» SOURCE INFORMATION
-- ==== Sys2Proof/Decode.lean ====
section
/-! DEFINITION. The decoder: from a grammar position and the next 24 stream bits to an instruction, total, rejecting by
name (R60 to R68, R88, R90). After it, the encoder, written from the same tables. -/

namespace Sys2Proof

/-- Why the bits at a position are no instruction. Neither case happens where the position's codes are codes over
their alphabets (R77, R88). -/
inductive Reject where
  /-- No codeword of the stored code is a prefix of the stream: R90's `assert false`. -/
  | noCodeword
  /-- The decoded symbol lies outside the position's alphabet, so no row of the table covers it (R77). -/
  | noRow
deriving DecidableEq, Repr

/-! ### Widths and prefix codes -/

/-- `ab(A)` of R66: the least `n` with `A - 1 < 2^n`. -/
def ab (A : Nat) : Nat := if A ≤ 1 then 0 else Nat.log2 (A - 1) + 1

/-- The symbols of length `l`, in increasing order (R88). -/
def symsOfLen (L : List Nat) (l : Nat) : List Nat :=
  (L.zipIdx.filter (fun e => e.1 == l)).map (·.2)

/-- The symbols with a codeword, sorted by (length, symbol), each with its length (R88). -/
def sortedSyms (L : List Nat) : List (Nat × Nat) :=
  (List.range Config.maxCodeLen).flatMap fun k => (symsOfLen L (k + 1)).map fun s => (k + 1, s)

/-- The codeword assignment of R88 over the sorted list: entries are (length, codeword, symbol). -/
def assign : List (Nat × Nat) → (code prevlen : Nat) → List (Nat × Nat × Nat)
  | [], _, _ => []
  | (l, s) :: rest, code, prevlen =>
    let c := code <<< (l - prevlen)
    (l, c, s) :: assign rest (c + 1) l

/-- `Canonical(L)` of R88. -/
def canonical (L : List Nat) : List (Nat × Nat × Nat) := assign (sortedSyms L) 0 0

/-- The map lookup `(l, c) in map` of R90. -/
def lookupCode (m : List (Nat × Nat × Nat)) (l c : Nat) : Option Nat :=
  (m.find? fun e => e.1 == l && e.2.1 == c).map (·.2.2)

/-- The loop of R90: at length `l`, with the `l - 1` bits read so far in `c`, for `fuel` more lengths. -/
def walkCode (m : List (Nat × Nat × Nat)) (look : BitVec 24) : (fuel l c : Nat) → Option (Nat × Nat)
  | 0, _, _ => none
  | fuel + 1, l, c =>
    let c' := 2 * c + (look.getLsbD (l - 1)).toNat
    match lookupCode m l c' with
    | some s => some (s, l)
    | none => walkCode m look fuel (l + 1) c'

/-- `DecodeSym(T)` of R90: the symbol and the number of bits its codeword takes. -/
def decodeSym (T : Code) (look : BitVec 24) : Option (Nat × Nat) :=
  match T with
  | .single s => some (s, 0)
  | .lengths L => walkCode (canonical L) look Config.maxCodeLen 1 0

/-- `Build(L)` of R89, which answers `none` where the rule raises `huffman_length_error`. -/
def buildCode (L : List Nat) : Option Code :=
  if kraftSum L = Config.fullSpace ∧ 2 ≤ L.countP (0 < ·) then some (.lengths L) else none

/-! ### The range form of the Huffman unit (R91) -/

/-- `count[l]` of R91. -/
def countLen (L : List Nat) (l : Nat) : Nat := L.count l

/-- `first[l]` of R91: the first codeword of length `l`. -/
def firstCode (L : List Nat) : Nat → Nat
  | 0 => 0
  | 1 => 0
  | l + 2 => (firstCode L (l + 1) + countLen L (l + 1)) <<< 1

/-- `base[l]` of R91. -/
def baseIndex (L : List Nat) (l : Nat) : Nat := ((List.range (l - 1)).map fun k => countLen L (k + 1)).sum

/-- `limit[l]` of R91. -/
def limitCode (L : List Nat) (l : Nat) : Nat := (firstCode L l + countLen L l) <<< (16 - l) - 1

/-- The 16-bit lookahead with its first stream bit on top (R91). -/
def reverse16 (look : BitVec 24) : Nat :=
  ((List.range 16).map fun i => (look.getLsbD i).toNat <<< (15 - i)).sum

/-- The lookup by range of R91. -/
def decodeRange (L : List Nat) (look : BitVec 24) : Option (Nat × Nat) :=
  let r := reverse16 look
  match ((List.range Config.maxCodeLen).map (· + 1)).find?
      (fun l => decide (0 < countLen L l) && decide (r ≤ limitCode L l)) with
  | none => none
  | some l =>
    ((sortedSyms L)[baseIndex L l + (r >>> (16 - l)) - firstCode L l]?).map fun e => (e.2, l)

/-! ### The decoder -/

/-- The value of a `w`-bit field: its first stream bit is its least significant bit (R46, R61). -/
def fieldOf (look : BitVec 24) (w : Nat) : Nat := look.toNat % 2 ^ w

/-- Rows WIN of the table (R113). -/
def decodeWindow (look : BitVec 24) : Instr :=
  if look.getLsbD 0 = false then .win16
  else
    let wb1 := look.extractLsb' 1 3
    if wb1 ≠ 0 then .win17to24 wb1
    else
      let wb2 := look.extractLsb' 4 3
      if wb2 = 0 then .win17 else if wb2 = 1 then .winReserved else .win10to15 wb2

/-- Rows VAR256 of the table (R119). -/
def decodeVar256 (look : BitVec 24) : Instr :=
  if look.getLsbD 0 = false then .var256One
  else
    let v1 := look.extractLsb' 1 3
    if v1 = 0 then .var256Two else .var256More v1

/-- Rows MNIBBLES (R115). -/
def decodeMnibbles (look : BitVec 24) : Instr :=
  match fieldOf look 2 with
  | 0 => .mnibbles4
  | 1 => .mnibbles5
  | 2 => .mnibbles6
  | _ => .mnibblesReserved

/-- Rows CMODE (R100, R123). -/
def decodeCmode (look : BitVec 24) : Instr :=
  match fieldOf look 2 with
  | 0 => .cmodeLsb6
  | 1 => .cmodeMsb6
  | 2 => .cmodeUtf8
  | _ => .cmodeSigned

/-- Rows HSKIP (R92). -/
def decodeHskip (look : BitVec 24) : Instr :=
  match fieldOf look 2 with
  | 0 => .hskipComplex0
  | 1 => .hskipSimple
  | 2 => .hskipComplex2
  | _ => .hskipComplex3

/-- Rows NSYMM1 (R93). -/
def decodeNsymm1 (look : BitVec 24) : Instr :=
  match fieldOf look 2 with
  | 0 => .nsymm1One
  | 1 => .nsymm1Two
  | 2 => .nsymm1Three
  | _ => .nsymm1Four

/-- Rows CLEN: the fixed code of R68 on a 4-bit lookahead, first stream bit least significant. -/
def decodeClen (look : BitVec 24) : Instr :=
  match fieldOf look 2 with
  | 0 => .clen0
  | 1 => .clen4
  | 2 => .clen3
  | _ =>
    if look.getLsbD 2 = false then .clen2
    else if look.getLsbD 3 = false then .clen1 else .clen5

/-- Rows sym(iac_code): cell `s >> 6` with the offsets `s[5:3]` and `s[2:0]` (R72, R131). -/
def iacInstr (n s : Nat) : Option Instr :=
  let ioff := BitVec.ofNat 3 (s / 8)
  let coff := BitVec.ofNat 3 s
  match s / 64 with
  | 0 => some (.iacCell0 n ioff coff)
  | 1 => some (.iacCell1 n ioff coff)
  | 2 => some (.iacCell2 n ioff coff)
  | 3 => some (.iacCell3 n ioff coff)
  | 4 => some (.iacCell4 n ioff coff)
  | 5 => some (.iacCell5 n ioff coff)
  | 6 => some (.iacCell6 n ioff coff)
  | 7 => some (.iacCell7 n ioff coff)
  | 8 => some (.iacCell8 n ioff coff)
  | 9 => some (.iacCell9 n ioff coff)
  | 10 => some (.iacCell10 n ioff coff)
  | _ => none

» WORK INSTRUCTIONS
The answer should be an exact copy of the lines from the first line of the data through the line with "of R66: the" and should contain nothing else.

» OUTPUT OF THE EXERCISE
-- ==== Sys2Proof/Decode.lean ====
section
/-! DEFINITION. The decoder: from a grammar position and the next 24 stream bits to an instruction, total, rejecting by
name (R60 to R68, R88, R90). After it, the encoder, written from the same tables. -/

namespace Sys2Proof

/-- Why the bits at a position are no instruction. Neither case happens where the position's codes are codes over
their alphabets (R77, R88). -/
inductive Reject where
  /-- No codeword of the stored code is a prefix of the stream: R90's `assert false`. -/
  | noCodeword
  /-- The decoded symbol lies outside the position's alphabet, so no row of the table covers it (R77). -/
  | noRow
deriving DecidableEq, Repr

/-! ### Widths and prefix codes -/

/-- `ab(A)` of R66: the least `n` with `A - 1 < 2^n`. -/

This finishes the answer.